If you judge people, you have no time to love them. -Mother Teresa
I will add that this includes judgment of self.
I'm more of a homebody, unless I'm leaving the house to reach a destination that will land me back inside somewhere. While I've been home and physically and mentally up to it, I try to get Natalie out of the house to play. I have taken her to the park when weather permitted. The past couple times, I took her to indoor play areas. The compromise is real. There's one at Chick-Fil-A and a McDonald's near our house. Yesterday we went to McDonald's to eat and play. Well, she played. I watched while I held Nasir in the Boba. He sleeps just like a baby in that thing.

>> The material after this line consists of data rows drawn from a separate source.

-- ==== Sys2Proof/Machine/Secded.lean ====
section
/-! DEFINITION. SECDED of the core memories and the accumulators (R275, R328): what an access does that meets bits in error.
Which bits are in error is an input, given with a PATROL_SCRUB or an HBM_ACCESS (DESIGN CHOICE log 97). -/

namespace Sys2Proof.Machine

/-- The bits that are set among the lowest n. -/
def onesIn (x n : Nat) : Nat := ((List.range n).filter fun i => x.testBit i).length

/-- What a code of one-error correction and two-error detection finds. -/
inductive Secded where
  | clean | corrected | double
  /-- three or more bits in error: the code gives no guarantee -/
  | beyond
  deriving DecidableEq, Repr

def secdedOf (flips n : Nat) : Secded :=
  match onesIn flips n with
  | 0 => .clean
  | 1 => .corrected
  | 2 => .double
  | _ => .beyond

/-- The bits in error of word j of a core-memory line: its eight bytes, and its check byte above them. Positions 0–63 are
the bytes of the line, position 64 + j the check byte of word j. -/
def wordFlips (errors : List (Nat × Nat)) (j : Nat) : Nat :=
  errors.foldl (fun x e =>
    if e.1 / 8 = j then x ^^^ (e.2 <<< (8 * (e.1 % 8))) else if e.1 = 64 + j then x ^^^ (e.2 <<< 64) else x) 0

/-- One word of a core-memory line is read: a single-bit error is corrected and counted, a double-bit error marks the line
poisoned. What more errors do is free. -/
def Chip.coreWord (s : Chip) (line j : Nat) (errors : List (Nat × Nat)) : Chip :=
  let a := 64 * line + 8 * j
  let core := (a - 0x80000000000) / 0x1000000
  let x := wordFlips errors j
  match secdedOf x 72 with
  | .clean => s
  | .corrected => s.bump (O.cmCorrected + 256 * core) 1
  | .double => ((s.putBytes a (leBytes 8 ((s.word a 8) ^^^ (x % 2 ^ 64)))).mark a true).raise 0x8903 [.u16 core, .u64 a]
  | .beyond =>
    let bad := (Config.freeWord (s.freeCtr + 1)).getLsbD 0
    let t := s.putBytes a (leBytes 8 (Config.freeWord s.freeCtr).toNat)
    let t := { t with freeCtr := s.freeCtr + 2 }
    if bad then (t.mark a true).raise 0x8903 [.u16 core, .u64 a] else t

/-- A line of a core memory is read with bits in error (R275). -/
def Chip.readCoreLine (s : Chip) (line : Nat) (errors : List (Nat × Nat)) : Chip :=
  s.each (List.range 8) fun s j => s.coreWord line j errors

/-- An accumulator entry is read with bits in error: a corrected one is counted, an uncorrectable one poisons its row
(R328). Bits 0–87 are its data, 88–89 its class, 90–97 its check. -/
def Chip.accEntry (s : Chip) (core row column : Nat) (errors : List (Nat × Nat)) : Chip :=
  let x := errors.foldl (fun x e => x ^^^ (e.2 <<< (8 * e.1))) 0
  let poisonRow (s : Chip) : Chip := s.setCore core fun c => { c with array := { c.array with
    acc := Tab.modify AccRow.empty c.array.acc row fun r => { r with poison := true } } }
  let uncorrected (s : Chip) : Chip :=
    ((poisonRow s).bump (O.accUncorrected + 256 * core) 1).raise 0x8911 [.u16 core, .u16 row, .u16 column]
  match secdedOf x 98 with
  | .clean => s
  | .corrected => s.bump (O.accCorrected + 256 * core) 1
  | .double => uncorrected s
  | .beyond =>
    let w := (Config.freeWord (s.freeCtr + 1)).setWidth 24 ++ Config.freeWord s.freeCtr
    let bad := (Config.freeWord (s.freeCtr + 1)).getLsbD 63
    let s := { s with freeCtr := s.freeCtr + 2 }
    let s := s.setCore core fun c => { c with array := { c.array with
      acc := Tab.modify AccRow.empty c.array.acc row fun r =>
        { r with entries := Tab.modify AccEntry.zero r.entries column fun e => { e with bits := w } } } }
    if bad then uncorrected s else s

end Sys2Proof.Machine
end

I am kind of weird about small talk. It makes me uncomfortable. Sometimes we run into people we just connect with. There was a boy who entered the play area, who Natalie was immediately drawn to. He was probably about 10 or 11 years old. He was so helpful and sweet to her while they played. Children read people well. A few minutes later, in came his grandmother. As she entered, her strawberry shake dropped from the tray she was carrying. She had such a positive attitude about the whole situation. I was immediately drawn to her energy. I watched her interact with her grandson. I'd watched him interact with Natalie. My spirit was pricked. I wanted to let her know her grandson was so polite, so I did! Take that, Comfort Zone! She laughed a little as she said she was surprised. I assured her he was. She continued to make small talk with me, and we ended up talking the whole time we were there. It wasn't a long time, maybe 20 minutes or so, but it was meaningful. I sense that it was for her, too. She asked me questions about my family and my life, and she shared much about her family and her life. She told me she was 70 years old. I told her she was blessed! And I don't remember what cued her, but she told me she isn't sure she'll be around in a few years; at the moment I cannot recall what it was she was referring to when she said she "probably won't make it past a few more years." I think I was just stuck at the thought of her feeling that way. She went on to share with me that she has 6 children by 4 different fathers, none of whom helped raise their children, multiracial, two grandsons, one has Autism. She worked 4 jobs to raise her kids and retired from Disneyland.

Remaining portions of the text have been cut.